Wenn im Advent das Weihnachtsoratorium von Johann Sebastian Bach ansteht, strahlen auch die beiden Jungs. Anton sagt schlicht: „Das gefällt mir sehr." Laurin ergänzt lachend: „Ich singe das besonders gern, weil es manchmal so schön ‚scheppert'."

Ludwig Böhme bei der Probe mit den Knaben.
Ludwig Böhme bei der Probe mit den Knaben.

Die Herausforderung: Nachwuchs finden

Chorleiter Ludwig Böhme beobachtet die Entwicklung der letzten Jahrzehnte genau. „Ich bin überzeugt, dass es vor 30 Jahren genauso viele stimmlich begabte Kinder gab wie heute", sagt er. „Aber Kinder zu finden, die dranbleiben das ist schwerer geworden. Die Ablenkungen sind größer, die Medien, die Möglichkeiten, alles schnell wieder aufzugeben."

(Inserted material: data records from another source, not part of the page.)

-- ==== Sys2Proof/Tests/Slice0.lean ====
section
/-! SUPPORT. The model's own tests: the checks of WellFormed, decoding of words written out from the spec, one or two steps
for each instruction with values of `95_test_vectors.md`, and a witness for the hypotheses of every obligation. -/

namespace Sys2Proof.Tests

open Sys2Proof.Machine

/-! ## Helpers -/

/-- The result is a next state with the property. -/
def nextWith (o : Result) (p : State → Bool) : Bool :=
  match o with
  | .next s => p s
  | .fault _ => false
  | .refused _ => false

/-- The result is this fault. -/
def faults (o : Result) (f : Fault) : Bool :=
  match o with
  | .next _ => false
  | .fault g => g == f
  | .refused _ => false

/-- The FetchWord decodes to this instruction. -/
def decodesTo (w : FetchWord) (i : Instr) : Bool :=
  match decode w with
  | .ok j => j == i
  | .error _ => false

/-- The session of `95_test_vectors.md`: 125 kHz, 1 MHz, not inverted, armed, in IDLE. -/
def session : State :=
  { State.reset with
    cfgBitRateHz := 125000, cfgSampleRateHz := 1000000, samplesPerBit := 8, mode := .run, armed := true }

/-- The session inside a frame, in the stuffed region. -/
def inFrame (st : FieldState) (index : BitVec 7) (run : BitVec 4) (last : Bit) : State :=
  { session with state := st, fieldBitIndex := index, destuffActive := true, runLength := run, lastBit := last }

/-- The session inside a frame, past the stuffed region. -/
def inTail (st : FieldState) (index : BitVec 7) : State :=
  { session with state := st, fieldBitIndex := index, runLength := 1 }

/-- The session in recovery from a stuffing violation at sample 132. -/
def inRecovery (run : BitVec 4) (last : Bit) : State :=
  { session with state := .decoderError, runLength := run, lastBit := last, errCause := .stuff, errStartSample := 132 }

/-! ## WellFormed refuses what it must -/

theorem test_wellFormed_refuses_opcode_3_as_reserved : (Instr.reservedOp 3 0).wellFormed = false := by decide

theorem test_wellFormed_refuses_code_11_in_row_12_to_15 :
    (Instr.stateUnreachable12To15 11 false 0).wellFormed = false := by decide

theorem test_wellFormed_accepts_the_lowest_codes :
    (Instr.reservedOp 4 0).wellFormed = true ∧ (Instr.stateUnreachable12To15 12 false 0).wellFormed = true := by decide

/-! ## Decoding: words written out from `30_encoding.md` R82 to R87 (T-H1 to T-H18), keys from R160, positions from R32 -/

theorem test_decode_nop : decodesTo (.cmd 0x000000000000000000000000000000000) (.nop 0) = true := by decide

theorem test_decode_reset : decodesTo (.cmd 0x200000000000000000000000000000000) (.reset 0) = true := by decide

theorem test_decode_config :
    decodesTo (.cmd 0x40000000000000000000000f42401e848) (.config 0 false 1000000 125000) = true := by decide

theorem test_decode_config_reserved_bit :
    decodesTo (.cmd 0x40000000000000000002000f42401e848) (.config 1 false 1000000 125000) = true := by decide

theorem test_decode_seg_high : decodesTo (.cmd 0x700000000000000500000000000000050) (.seg true 80 80) = true := by decide

theorem test_decode_seg_low : decodesTo (.cmd 0x600000000000000500000000000000068) (.seg false 80 104) = true := by decide

theorem test_decode_reserved_opcode :
    decodesTo (.cmd 0xfffffffffffffffffffffffffffffffff) (.reservedOp 0b111 (BitVec.allOnes 129)) = true := by decide

theorem test_decode_destuff_keys :
    decodesTo (.destuff 0b1000 true 5) (.dsErrorbit true 5) = true ∧
    decodesTo (.destuff 0b1111 true 5) (.dsErrorbit true 5) = true ∧
    decodesTo (.destuff 0b0011 true 5) (.dsInactive true 5) = true ∧
    decodesTo (.destuff 0b0110 true 5) (.dsStuffBit true 5) = true ∧
    decodesTo (.destuff 0b0111 true 5) (.dsViolation true 5) = true ∧
    decodesTo (.destuff 0b0101 true 5) (.dsSame true 5) = true ∧
    decodesTo (.destuff 0b0100 true 5) (.dsChange true 5) = true := by decide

Früher brachten Pfarrer, Lehrer oder Musikschulen Talente direkt nach Windsbach. Heute braucht es eine eigene Nachwuchsarbeit, Kooperationen und viel Überzeugungsarbeit. „Die Hemmschwelle ist gestiegen, ein Kind in ein Internat zu geben. Aber für diejenigen, die bleiben, lohnt es sich sie wachsen an sich."

Derzeit besteht der neue Mädchenchor aus 19 Sängerinnen zwischen etwa neun und vierzehn Jahren. Doch das ist erst der Anfang. Böhme formuliert das Ziel klar: Der Chor soll einmal 60 Mädchen umfassen und sein erstes eigenes Konzert in frühestens anderthalb Jahren geben. Bis dahin heißt es: Stimmen entdecken, Klang formen, Routine gewinnen.

Dass der Chor kein Schonraum ist, spürt man spätestens im Advent, wenn Auftritte und Proben die Schulzeit ausdünnen. „Es ist stressiger, klar", sagt Laurin. „Aber wenn man in der Schule zu schlecht ist, muss man gehen." Dennoch sind viele Windsbacher gute Schüler vielleicht gerade, weil sie früh lernen, Zeit zu organisieren und Verantwortung zu übernehmen.

Vorfreude auf die 555. Motette

Wer mit den Windsbachern über St. Lorenz spricht, merkt: Diese Kirche ist mehr als nur Konzertort. Sie ist ein eigener Klangkörper. Ein Raum, der seine Sänger fördert, fordert und prägt. Laurin erinnert sich an seine erste Motette: „Die Kirche ist so groß, der Klang schwebt so lang das fühlt sich an wie in einer anderen Welt."

Für Chorleiter Ludwig Böhme ist St. Lorenz ein besonderer Ort. „St. Lorenz ist unsere Heimatkirche Fluch und Segen zugleich“, wie er scherzhaft sagt. Ein Segen, weil die Kirche den Chorklang trägt wie kaum ein anderer Raum. Gotische Höhe, steinerne Weite, ein Nachhall, der Musik nicht verschwimmen lässt, sondern schweben. Ein Fluch, weil der Chor keine feste Dienstkirche hat. „Wir haben einen Verkündigungsauftrag in der Region", sagt Böhme. „Unsere Heimat ist flächig, nicht fest verortet." Und St. Lorenz verlangt den Sängern viel ab: Wärme ist im Winter ein rares Gut, und akustisch muss man lernen, vorauszudenken – zu hören, was erst eine Sekunde später im Raum entsteht.

Lara, Carina, Anton, Laurin und die anderen stehen ganz am Anfang oder mitten in diesem Weg. Doch wenn an jenem Novemberabend die Harfe ertönt und die ersten Mädchenstimmen durch St. Lorenz schweben, gemeinsam mit den vertrauten Knabenstimmen, wird klar: Dies ist nicht nur ein Debüt. Dies ist der Beginn einer neuen Windsbacher Ära.

der Windsbacher Chor-Campus
Die charakteristische blaue Eingangstür zum Windsbacher Chor-Campus.